Explain SMBC — the wiki for Saturday Morning Breakfast Cereal

economically-sensible

2015-08-08 View on smbc-comics.com → 1 revision
economically-sensible
Votey panel for economically-sensible
This explanation is incomplete or may contain errors. It was generated by AI and has not yet been reviewed by a human editor.

Explanation

The Joke

A presenter explains that economists have long tried to predict the behavior of the world's economy but have failed, because "humans don't behave in a predictable, rational, economically sensible manner." The proposed solution: hire a vast team of theoretical economists to be placed in every household in the nation to correct all "irrational behavior." In practice, this means an economist moves in with a man and starts criticizing his TV-watching habits (watching the same amount of TV even though the price has dropped, violating supply-and-demand theory) and his personal relationships (choosing to stay with a business partner for "non-rational" reasons).

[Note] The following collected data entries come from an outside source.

/-! ## DRAW_IMAGE at any offset (O16) -/

/-- Settles O16: inside and outside the bitmap's place by `logicalPixelAt_repaint`, the other bytes by `read_repaint_of_keeps`. -/
theorem drawImageCopiesTheBitmap : Obligations.DrawImageCopiesTheBitmap := by
  intro s img x y hready hfb
  refine ⟨blit s.cfgOrient img x.toInt y.toInt s.fb, ?_, blit_fbWf .., fun col row hcol hrow hin => ?_,
    fun u v hin hout => ?_, fun a ha => read_repaint_of_keeps hfb fun u v hin hpos old => ?_⟩
  · rw [exec_drawImage_of_ready hready, State.complete_withFb]
  · rw [blit, logicalPixelAt_repaint hin, if_pos (by omega), add_sub_cancel_left, add_sub_cancel_left, Int.toNat_natCast,
      Int.toNat_natCast, imgBit]
  · rw [blit, logicalPixelAt_repaint hin, if_neg (by omega)]
  · exact if_neg fun hinside => ha u v hin hinside hpos

/-! ## CLEAR and the dimension queries (O13, O19) -/

/-- Settles O13: CLEAR leaves the memory that lists nothing. -/
theorem clearZeroesEveryByte : Obligations.ClearZeroesEveryByte := fun _ hready =>
  ⟨Memory.cleared, whenLegal_of_ready hready 0x01#8 fun s => State.complete .ok 0#16 { s with fb := Memory.cleared },
    Memory.fbWf_cleared, Memory.read_cleared⟩

/-- LW as R166 answers it. -/
theorem ofNat_logicalWidth (o : Orient) :
    BitVec.ofNat 16 (logicalWidth o) = if o = .deg0 ∨ o = .deg180 then 128#16 else 64#16 := by
  cases o <;> rfl

/-- LH as R167 answers it. -/
theorem ofNat_logicalHeight (o : Orient) :
    BitVec.ofNat 16 (logicalHeight o) = if o = .deg0 ∨ o = .deg180 then 64#16 else 128#16 := by
  cases o <;> rfl

/-- The dimension queries and SHUTDOWN are legal wherever requests are accepted (R306). -/
theorem legal_of_accepting {c : CState} (hc : c ∈ [CState.ready, .closed, .configFailed]) {op : Byte}
    (hop : op ∈ [0x06#8, 0x07#8, 0x08#8]) : legal op c = true := by
  revert c op
  decide

/-- Settles O19: both queries are legal in the accepting states, and complete with LW and LH. -/
theorem dimensionQueriesAnswerTheLogicalPanel : Obligations.DimensionQueriesAnswerTheLogicalPanel := by
  intro s hs
  rw [← ofNat_logicalWidth, ← ofNat_logicalHeight]
  exact ⟨whenLegal_of_legal (fun s => s.complete .ok (BitVec.ofNat 16 (logicalWidth s.cfgOrient)))
      (legal_of_accepting hs (by decide)),
    whenLegal_of_legal (fun s => s.complete .ok (BitVec.ofNat 16 (logicalHeight s.cfgOrient)))
      (legal_of_accepting hs (by decide))⟩

end Sys2Proof.Machine
end

section
/-! PROOFS. The bus commands and the data byte: what each sends is its encoding (R110, R112), what it leaves when the transport
answers with success, and that none is sent outside a running sequence (R42, R71). -/

namespace Sys2Proof.Machine

/-! ## What is sent (O20) -/

/-- Settles O20: the meaning and the encoding lay a field into its opcode byte by different operators, equal at each value of the
field; the other bytes are written alike. -/
theorem busCommandsSendTheirEncoding : Obligations.BusCommandsSendTheirEncoding := by
  intro i bytes s h
  cases i <;> cases h
  case setStartLine v | segmentRemap v | comScanDir v | setPageStart v | setColLow v | setColHigh v =>
    refine congrArg (fun b => emitCommand [b] s) ?_
    revert v
    decide
  all_goals rfl

/-- What a bus command or data byte does: the transactions of its encoding, if a sequence runs (R110, R112). -/
theorem exec_of_isBus {i : Instr} (h : i.isBus = true) (s : State) : exec i s = emit (itemTransactions (.bus i)) s := by
  by_cases hdata : ∃ d, i = .data d
  · obtain ⟨d, rfl⟩ := hdata
    rfl
  · have hencode := encode_of_isBus h fun d hd => hdata ⟨d, hd⟩
    rw [busCommandsSendTheirEncoding i _ s hencode, itemTransactions, hencode]
    rfl

/-! ## What is left on success (O21 to O24) -/

/-- A running sequence's transactions, all answered with success. -/
theorem emit_success {ts : List Transaction} {s : State} {rest : List Answer} (hruns : s.sequenceRuns = true)
    (h : s.answers = List.replicate ts.length .success ++ rest) : emit ts s = .next (s.afterSuccess ts rest) := by
  rw [emit_of_runs ts hruns, State.issue_success ts s rest h]

/-- A bus command of a running sequence, each of its bytes answered with success. -/
theorem exec_command_success {i : Instr} {bytes : List Byte} {s : State} {rest : List Answer}
    (hencode : encode i = .command bytes) (hruns : s.sequenceRuns = true)
    (h : s.answers = List.replicate bytes.length .success ++ rest) :
    exec i s = .next (s.afterSuccess (bytes.map cmd) rest) := by
  rw [busCommandsSendTheirEncoding i bytes s hencode]
  exact emit_success hruns (by rw [List.length_map, h])

/-- Settles O21: each command's encoding is the one byte, as a sum at each value of its field. -/
theorem oneByteCommandsComplete : Obligations.OneByteCommandsComplete := by
  intro s rest l r d p c hruns hanswers e he
  have hencode : encode e.1 = .command [e.2] := by
    simp only [List.mem_cons, List.not_mem_nil, or_false] at he
    rcases he with rfl | rfl | rfl | rfl | rfl | rfl | rfl | rfl | rfl | rfl
    · rfl
    · revert l; decide
    · revert r; decide
    · revert d; decide
    · rfl
    · rfl
    · rfl
    · revert p; decide
    · revert c; decide
    · revert c; decide
  exact exec_command_success hencode hruns hanswers

/-- Settles O22: each command's encoding is its opcode and its argument. -/
theorem twoByteCommandsComplete : Obligations.TwoByteCommandsComplete := by
  intro s rest a hruns hanswers e he
  have hencode : encode e.1 = .command [e.2, a] := by
    simp only [List.mem_cons, List.not_mem_nil, or_false] at he
    rcases he with rfl | rfl | rfl | rfl | rfl | rfl | rfl | rfl | rfl <;> rfl
  exact exec_command_success hencode hruns hanswers

/-- Settles O23: each command's encoding is its opcode, start and end. -/
theorem rangeCommandsComplete : Obligations.RangeCommandsComplete := by
  intro s rest a b hruns hanswers e he
  have hencode : encode e.1 = .command [e.2, a, b] := by
    rcases List.mem_pair.mp he with rfl | rfl <;> rfl
  exact exec_command_success hencode hruns hanswers

/-- Settles O24: a data byte is the one transaction `Dat`. -/
theorem dataByteIsSentUnchanged : Obligations.DataByteIsSentUnchanged :=
  fun _ _ d hruns hanswers => emit_success (ts := [dat d]) hruns hanswers

/-! ## Outside a running sequence (O59) -/

/-- When a sequence runs (R42, R71). -/
theorem State.sequenceRuns_iff (s : State) :
    s.sequenceRuns = true ↔ s.busy = true ∧ s.txh = true ∧ s.cstate ∈ [CState.initializing, .ready, .shuttingDown] := by
  unfold State.sequenceRuns
  cases s.busy <;> cases s.txh <;> cases s.cstate <;> decide

theorem emit_of_not_runs (ts : List Transaction) {s : State} (h : s.sequenceRuns = false) :
    emit ts s = .fault .transactionOutsideSequence := by
  simp [emit, h]

/-- Settles O59: each of the three reasons is one a sequence does not run for. -/
theorem busCommandsStopOutsideASequence : Obligations.BusCommandsStopOutsideASequence := by
  intro i s hbus hreason
  rw [exec_of_isBus hbus]
  refine emit_of_not_runs _ (Bool.eq_false_iff.mpr fun hruns => ?_)
  obtain ⟨hbusy, htxh, hcstate⟩ := s.sequenceRuns_iff.mp hruns
  rcases hreason with h | h | h
  · rw [hbusy] at h; cases h
  · rw [htxh] at h; cases h
  · revert hcstate h
    cases s.cstate <;> decide

end Sys2Proof.Machine
end

section
/-! PROOFS. The host operations: what each can leave where it is legal, and NOT_READY where it is not (R305, R306); what acceptance
takes from the port (R104, R85); and a step as the dispatch of what was fetched (R107, R210). -/

namespace Sys2Proof.Machine

/-! ## Host operations by legality (R306) -/

/-- `Legal(OP, CSTATE)` of an operation (R306). -/
abbrev legalIn (i : Instr) (c : CState) : Prop :=
  c = .ready ∨ (c = .closed ∨ c = .configFailed) ∧ i ∈ [.shutdown, .getWidth, .getHeight]

theorem legal_iff (op : Byte) (c : CState) :
    legal op c = true ↔ c = .ready ∨ (c = .closed ∨ c = .configFailed) ∧ op ∈ [0x06#8, 0x07#8, 0x08#8] := by
  cases c <;> simp [legal]

/-- What the rule of a legal host operation can leave: a response OK, with FB changed by a drawing operation alone; the refresh of
UPDATE to issue; or the clear and the final refresh of SHUTDOWN to issue. -/
inductive RuleEffect (i : Instr) (s : State) : State → Prop where
  | answers (fb : Memory) (data : Word) (hfb : s.fb.fbWf → fb.fbWf)
      (hkeep : i ∈ [.shutdown, .getWidth, .getHeight] → fb = s.fb) (hupdate : i ≠ .update) (hshutdown : i = .shutdown → s.cstate ≠ .ready) :
      RuleEffect i s (State.complete .ok data { s with fb := fb })
  | updates (hi : i = .update) : RuleEffect i s s.startRefresh
  | shutsDown (hi : i = .shutdown) (hopen : s.cstate ≠ .closed ∧ s.cstate ≠ .configFailed) :
      RuleEffect i s (State.startRefresh { s with cstate := .shuttingDown, fb := Memory.cleared })

/-- A drawing operation's rule: FB changes and stays a framebuffer, and the response is OK. -/
theorem RuleEffect.draws {i : Instr} (s : State) (fb : Memory) (hfb : s.fb.fbWf → fb.fbWf)
    (hi : i ∉ [Instr.update, .shutdown, .getWidth, .getHeight]) :
    RuleEffect i s (State.complete .ok 0#16 { s with fb := fb }) := by
  simp only [List.mem_cons, List.not_mem_nil, or_false, not_or] at hi
  exact .answers fb 0#16 hfb (by simp [hi]) hi.1 fun h => absurd h hi.2.1

/-- The rule of SHUTDOWN by controller state (R271, R277). -/
theorem RuleEffect.shutdown (s : State) : RuleEffect .shutdown s s.shutdownRule := by
  by_cases hend : s.cstate = .closed ∨ s.cstate = .configFailed
  · rw [State.shutdownRule_of_closed_or_configFailed hend]
    exact .answers s.fb 0#16 id (fun _ => rfl) (by simp) (by rcases hend with h | h <;> simp [h])
  · have hrule : s.shutdownRule = State.startRefresh { s with cstate := .shuttingDown, fb := Memory.cleared } := by
      unfold State.shutdownRule
      split
      · exact absurd (.inl ‹_›) hend
      · exact absurd (.inr ‹_›) hend
      all_goals rfl
    rw [hrule]
    exact .shutsDown rfl (not_or.mp hend)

The man tells the economist to "fix yourself," and when the economist notes that the man "shot his dog," the man responds: "Call me when that's quantifiable."

The Humor

The comic satirizes the gap between economic theory and real human behavior. Economists assume people are rational actors who respond predictably to price signals and incentives, but actual humans make decisions based on habit, emotion, loyalty, and other "irrational" factors. The absurd solution — embedding economists in homes to enforce rational behavior — highlights how divorced economic models can be from lived experience. Each example escalates the absurdity: TV consumption, relationship choices, and finally the darkly comic non sequitur about shooting a dog, which the man dismisses because it is not "quantifiable." The joke ultimately suggests that the economists themselves are the irrational ones for believing human life can be reduced to their models.

References

  • The comic references rational choice theory and supply and demand, foundational concepts in economics that assume humans act as rational, self-interested agents.
  • The broader satire touches on the field of behavioral economics, pioneered by researchers like Daniel Kahneman and Richard Thaler, which studies how real human decision-making deviates from classical economic models.